Rights, Risks, and Ethics
The extensive literature on the ethics of clinical research[27] reflects considerable emphasis on protection of human subjects in biomedical experimentation. This, however, is a rather recent development that has paralleled the rise in importance of the randomized clinical trial both in biomedical fact-making and in regulatory decision making.[28] As historian David Rothman has described, the pivotal moment occurred in 1966 with the New England Journal of Medicine' s publication of a whistle-blowing review article by Henry Beecher, replete with disturbing, recent examples of unethical and potentially harmful experimental research. Beecher catalogued incidents of "investigators who had risked 'the health or the life of their subjects' without informing them of the dangers or obtaining their permission"—for example, withholding penicillin from servicemen with streptococcal infections as part of a study of an alternative therapy.[29] These revelations were followed a few years later by public outrage and congressional hearings in response to news media disclosures about the Tuskegee syphilis study, conducted openly for decades under the auspices of the U.S. Public Health Service, in which hundreds of poor, black sharecroppers were denied existing treatment so that researchers could study the "natural history" of the disease.[30] In 1974 Congress created the National Commission for the Protection of Human Subjects, which issued guidelines on research. In addition, the
NIH began requiring that each research center seeking federal funds for biomedical research on human subjects establish an "institutional review board" to evaluate the ethics of each proposed research "protocol" (the plan for the study).[31]

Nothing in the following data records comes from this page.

-- ==== Sys2Proof/Laws/KeepsMast.lean ====
section
/-!
SUPPORT. What each operation keeps (Safety.Keeps): the Mast, the topology, the Scales and the market.
-/

namespace Sys2Proof.Machine

open Sys2Proof

set_option Elab.async false
set_option linter.all false

set_option maxRecDepth 4000

theorem cycLeave_keeps {s₀ : State} (st : CycState) (s : State) (h₀ : Keeps s₀ s) : Keeps s₀ (cycLeave st s) := by
  unfold cycLeave
  with_reducible repeat' first
    | apply Keeps.ite
    | apply raise_keeps
    | (apply Keeps.lit; first | exact Keeps.refl _ | assumption)

theorem cycCfgWrite_keeps {s₀ : State} (v : Word) (s : State) (h₀ : Keeps s₀ s) : Keeps s₀ (cycCfgWrite v s) := by
  unfold cycCfgWrite
  with_reducible repeat' (apply Keeps.lit; first | exact Keeps.refl _ | assumption | intro _ | apply Keeps.ite | apply wr_keeps | apply cycLeave_keeps)

theorem cycleCompare_keeps {s₀ : State} (err : Int) (inst : Option Nat) (s : State) (h₀ : Keeps s₀ s) :
    Keeps s₀ (cycleCompare err inst s) := by
  unfold cycleCompare
  try dsimp only
  with_reducible repeat' first
    | apply Keeps.ite
    | (apply Keeps.lit; first | exact Keeps.refl _ | assumption | intro _ | apply Keeps.ite | apply raise_keeps | apply drawFree_keeps | apply Keeps.foldl | apply Keeps.forUpTo)
    | split

theorem execCycCfgWrite_keeps {s₀ : State} (who : Req) (v : Word) (s : State) (h₀ : Keeps s₀ s) :
    Answers s₀ (execCycCfgWrite who v s) := by
  unfold execCycCfgWrite
  with_reducible repeat' first
    | exact Keeps.refl _
    | assumption
    | (intro _; try dsimp only)
    | apply Answers.next
    | apply serve_keeps
    | apply cycCfgWrite_keeps

theorem execCycleCompare_keeps {s₀ : State} (s : State) (h₀ : Keeps s₀ s) : Answers s₀ (execCycleCompare s) := by
  unfold execCycleCompare
  with_reducible repeat' first
    | assumption
    | apply Answers.powered
    | apply cycleCompare_keeps
    | split

theorem flywheelLimit_keeps {s₀ : State} (ok : Bool) (s : State) (h₀ : Keeps s₀ s) : Keeps s₀ (flywheelLimit ok s) := by
  unfold flywheelLimit
  with_reducible repeat' first
    | apply Keeps.ite
    | (apply Keeps.lit; first | exact Keeps.refl _ | assumption)

theorem execFlywheelLimit_keeps {s₀ : State} (ok : Bool) (s : State) (h₀ : Keeps s₀ s) : Answers s₀ (execFlywheelLimit ok s) := by
  unfold execFlywheelLimit
  with_reducible repeat' first
    | assumption
    | apply Keeps.ite
    | apply Answers.powered
    | apply flywheelLimit_keeps

theorem gmHold_keeps {s₀ : State} (s : State) (h₀ : Keeps s₀ s) : Keeps s₀ (gmHold s) := by
  unfold gmHold
  with_reducible repeat' first
    | assumption
    | apply Keeps.ite
    | apply mastTo_keeps

theorem execGmChange_keeps {s₀ : State} (who : Req) (s : State) (h₀ : Keeps s₀ s) : Answers s₀ (execGmChange who s) := by
  unfold execGmChange
  with_reducible repeat' first
    | exact Keeps.refl _
    | assumption
    | (intro _; try dsimp only)
    | apply Keeps.ite
    | apply Answers.next
    | apply serve_keeps
    | apply gmHold_keeps

theorem lockedToHoldover_keeps {s₀ : State} (s : State) (h₀ : Keeps s₀ s) : Keeps s₀ (lockedToHoldover s) := by
  unfold lockedToHoldover
  with_reducible repeat' first
    | assumption
    | apply Keeps.ite
    | apply mastTo_keeps

theorem execGmLost_keeps {s₀ : State} (who : Req) (s : State) (h₀ : Keeps s₀ s) : Answers s₀ (execGmLost who s) := by
  unfold execGmLost
  with_reducible repeat' first
    | exact Keeps.refl _
    | assumption
    | (intro _; try dsimp only)
    | apply Keeps.ite
    | apply Answers.next
    | apply serve_keeps
    | apply lockedToHoldover_keeps
    | apply gmHold_keeps

theorem execGmReturn_keeps {s₀ : State} (who : Req) (s : State) (h₀ : Keeps s₀ s) : Answers s₀ (execGmReturn who s) := by
  unfold execGmReturn
  with_reducible repeat' first
    | exact Keeps.refl _
    | assumption
    | (intro _; try dsimp only)
    | apply Keeps.ite
    | apply Answers.next
    | apply serve_keeps
    | apply mastTo_keeps

theorem guardAccept_keeps {s₀ : State} (s : State) (h₀ : Keeps s₀ s) : Keeps s₀ (guardAccept s) := by
  unfold guardAccept
  with_reducible repeat' first
    | apply Keeps.ite
    | apply mastTo_keeps
    | (apply Keeps.lit; first | exact Keeps.refl _ | assumption)

theorem execGuardAccept_keeps {s₀ : State} (who : Req) (s : State) (h₀ : Keeps s₀ s) : Answers s₀ (execGuardAccept who s) := by
  unfold execGuardAccept
  with_reducible repeat' first
    | exact Keeps.refl _
    | assumption
    | (intro _; try dsimp only)
    | apply Answers.next
    | apply guardAccept_keeps
    | apply serve_keeps

theorem execHoldSet_keeps {s₀ : State} (who : Req) (s : State) (h₀ : Keeps s₀ s) : Answers s₀ (execHoldSet who s) := by
  unfold execHoldSet
  with_reducible repeat' first
    | exact Keeps.refl _
    | assumption
    | (intro _; try dsimp only)
    | apply Answers.next
    | apply serve_keeps
    | apply lockedToHoldover_keeps

theorem execHoldoverLimitCrossed_keeps {s₀ : State} (sec : BitVec 32) (s : State) (h₀ : Keeps s₀ s) :
    Answers s₀ (execHoldoverLimitCrossed sec s) := by
  unfold execHoldoverLimitCrossed
  with_reducible repeat' first
    | assumption
    | apply Keeps.ite
    | apply Answers.powered
    | apply updateHoldExc_keeps

theorem incrWrite_keeps {s₀ : State} (v : Word) (s : State) (h₀ : Keeps s₀ s) : Keeps s₀ (incrWrite v s) := by
  unfold incrWrite
  with_reducible repeat' first
    | apply Keeps.ite
    | apply wr_keeps
    | apply raise_keeps
    | (apply Keeps.lit; first | exact Keeps.refl _ | assumption)

theorem execIncrWrite_keeps {s₀ : State} (who : Req) (v : Word) (s : State) (h₀ : Keeps s₀ s) :
    Answers s₀ (execIncrWrite who v s) := by
  unfold execIncrWrite
  with_reducible repeat' first
    | exact Keeps.refl _
    | assumption
    | (intro _; try dsimp only)
    | apply Answers.next
    | apply incrWrite_keeps
    | apply serve_keeps

theorem irigFrame_keeps {s₀ : State} (f : IrigFrame) (s : State) (h₀ : Keeps s₀ s) : Keeps s₀ (irigFrame f s) := by
  unfold irigFrame
  with_reducible repeat' first
    | apply Keeps.ite
    | apply wrF_keeps
    | apply wr_keeps
    | (apply Keeps.lit; first | exact Keeps.refl _ | assumption)

theorem execIrigFrame_keeps {s₀ : State} (f : IrigFrame) (s : State) (h₀ : Keeps s₀ s) : Answers s₀ (execIrigFrame f s) := by
  unfold execIrigFrame
  with_reducible repeat' first
    | assumption
    | apply Keeps.ite
    | apply Answers.powered
    | apply irigFrame_keeps

theorem kernelTick_keeps {s₀ : State} (s : State) (h₀ : Keeps s₀ s) : Keeps s₀ (kernelTick s) := by
  unfold kernelTick
  with_reducible repeat' first
    | apply wr_keeps
    | (apply Keeps.lit; first | exact Keeps.refl _ | assumption)

theorem execKernelTick_keeps {s₀ : State} (s : State) (h₀ : Keeps s₀ s) : Answers s₀ (execKernelTick s) := by
  unfold execKernelTick
  with_reducible repeat' first
    | apply Keeps.ite
    | apply Answers.powered
    | apply kernelTick_keeps
    | (apply Keeps.lit; first | exact Keeps.refl _ | assumption)

theorem leapApplied_keeps {s₀ : State} (s : State) (h₀ : Keeps s₀ s) : Keeps s₀ (leapApplied s) := by
  unfold leapApplied
  with_reducible repeat' first
    | apply logEvent_keeps
    | apply wr_keeps
    | apply raise_keeps
    | (apply Keeps.lit; first | exact Keeps.refl _ | assumption)

theorem execLeapApplied_keeps {s₀ : State} (s : State) (h₀ : Keeps s₀ s) : Answers s₀ (execLeapApplied s) := by
  unfold execLeapApplied
  with_reducible repeat' first
    | assumption
    | apply Keeps.ite
    | apply Answers.powered
    | apply leapApplied_keeps

theorem lockSet_keeps {s₀ : State} (s : State) (h₀ : Keeps s₀ s) : Keeps s₀ (lockSet s) := by
  unfold lockSet
  with_reducible repeat' first
    | apply Keeps.ite
    | apply updateHoldExc_keeps
    | apply nodeEdge_keeps
    | (apply Keeps.lit; first | exact Keeps.refl _ | assumption)

theorem execLockSet_keeps {s₀ : State} (who : Req) (s : State) (h₀ : Keeps s₀ s) : Answers s₀ (execLockSet who s) := by
  unfold execLockSet
  with_reducible repeat' first
    | exact Keeps.refl _
    | assumption
    | (intro _; try dsimp only)
    | apply Answers.next
    | apply lockSet_keeps
    | apply serve_keeps

theorem execNoIncrementTimeout_keeps {s₀ : State} (s : State) (h₀ : Keeps s₀ s) : Answers s₀ (execNoIncrementTimeout s) := by
  unfold execNoIncrementTimeout
  with_reducible repeat' first
    | assumption
    | apply Keeps.ite
    | apply Answers.powered
    | apply lockedToHoldover_keeps

theorem ppsEdge_keeps {s₀ : State} (s : State) (h₀ : Keeps s₀ s) : Keeps s₀ (ppsEdge s) := by
  unfold ppsEdge
  with_reducible repeat' (apply Keeps.lit; first | exact Keeps.refl _ | assumption | intro _ | apply Keeps.ite | apply wr_keeps)

theorem execPpsEdge_keeps {s₀ : State} (s : State) (h₀ : Keeps s₀ s) : Answers s₀ (execPpsEdge s) := by
  unfold execPpsEdge
  with_reducible repeat' first
    | assumption
    | apply Keeps.ite
    | apply Answers.powered
    | apply ppsEdge_keeps

theorem execPpsMissing_keeps {s₀ : State} (s : State) (h₀ : Keeps s₀ s) : Answers s₀ (execPpsMissing s) := by
  unfold execPpsMissing
  with_reducible repeat' first
    | assumption
    | apply Keeps.ite
    | apply Answers.powered
    | apply raise_keeps

theorem execCycleReferenceLost_keeps {s₀ : State} (why : RefLoss) (s : State) (h₀ : Keeps s₀ s) :
    Answers s₀ (execCycleReferenceLost why s) := by
  unfold execCycleReferenceLost
  with_reducible repeat' first
    | assumption
    | apply Keeps.ite
    | apply Answers.powered
    | apply cycLeave_keeps

theorem schDisarm_keeps {s₀ : State} (e : Nat) (s : State) (h₀ : Keeps s₀ s) : Keeps s₀ (schDisarm e s) := by
  unfold schDisarm
  with_reducible repeat' first
    | assumption
    | apply setEntry_keeps

theorem execSchDisarm_keeps {s₀ : State} (who : Req) (s : State) (h₀ : Keeps s₀ s) : Answers s₀ (execSchDisarm who s) := by
  unfold execSchDisarm
  with_reducible repeat' first
    | exact Keeps.refl _
    | assumption
    | (intro _; try dsimp only)
    | apply Answers.next
    | apply wrF_keeps
    | apply serve_keeps
    | apply schDisarm_keeps

theorem execSchDisarmAll_keeps {s₀ : State} (who : Req) (s : State) (h₀ : Keeps s₀ s) : Answers s₀ (execSchDisarmAll who s) := by
  unfold execSchDisarmAll
  with_reducible repeat' first
    | exact Keeps.refl _
    | assumption
    | (intro _; try dsimp only)
    | apply Answers.next
    | apply wrF_keeps
    | apply serve_keeps
    | apply schDisarm_keeps
    | apply Keeps.forUpTo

As Rothman and Harold Edgar have noted, the irony in these protective measures and in the new regulatory regime at the FDA was that they ran counter to the egalitarian and libertarian trends of the 1960s and 1970s in general and to the critique of paternalistic medicine in particular. "Just when patients secured greater autonomy—the right to know a diagnosis, to accept or refuse treatment—the experts at the FDA and review boards controlled the right to regulate new drugs and research protocols."[32] Soon AIDS patients and their advocates began rebelling against what they saw as well-intentioned but deadly paternalism. Activists like Delaney would exert a demand for greater patient autonomy by challenging medical authority from two directions at once. On one hand, they would insist that patients interested in trying experimental drugs should have the right to assume risks rather than endure the benevolent protection of the authorities. On the other hand, they would criticize certain approved and accepted research methods, like trials in which some patients received placebos, characterizing them as unethical for subjecting patients to unfair risks that the patients did not want to assume.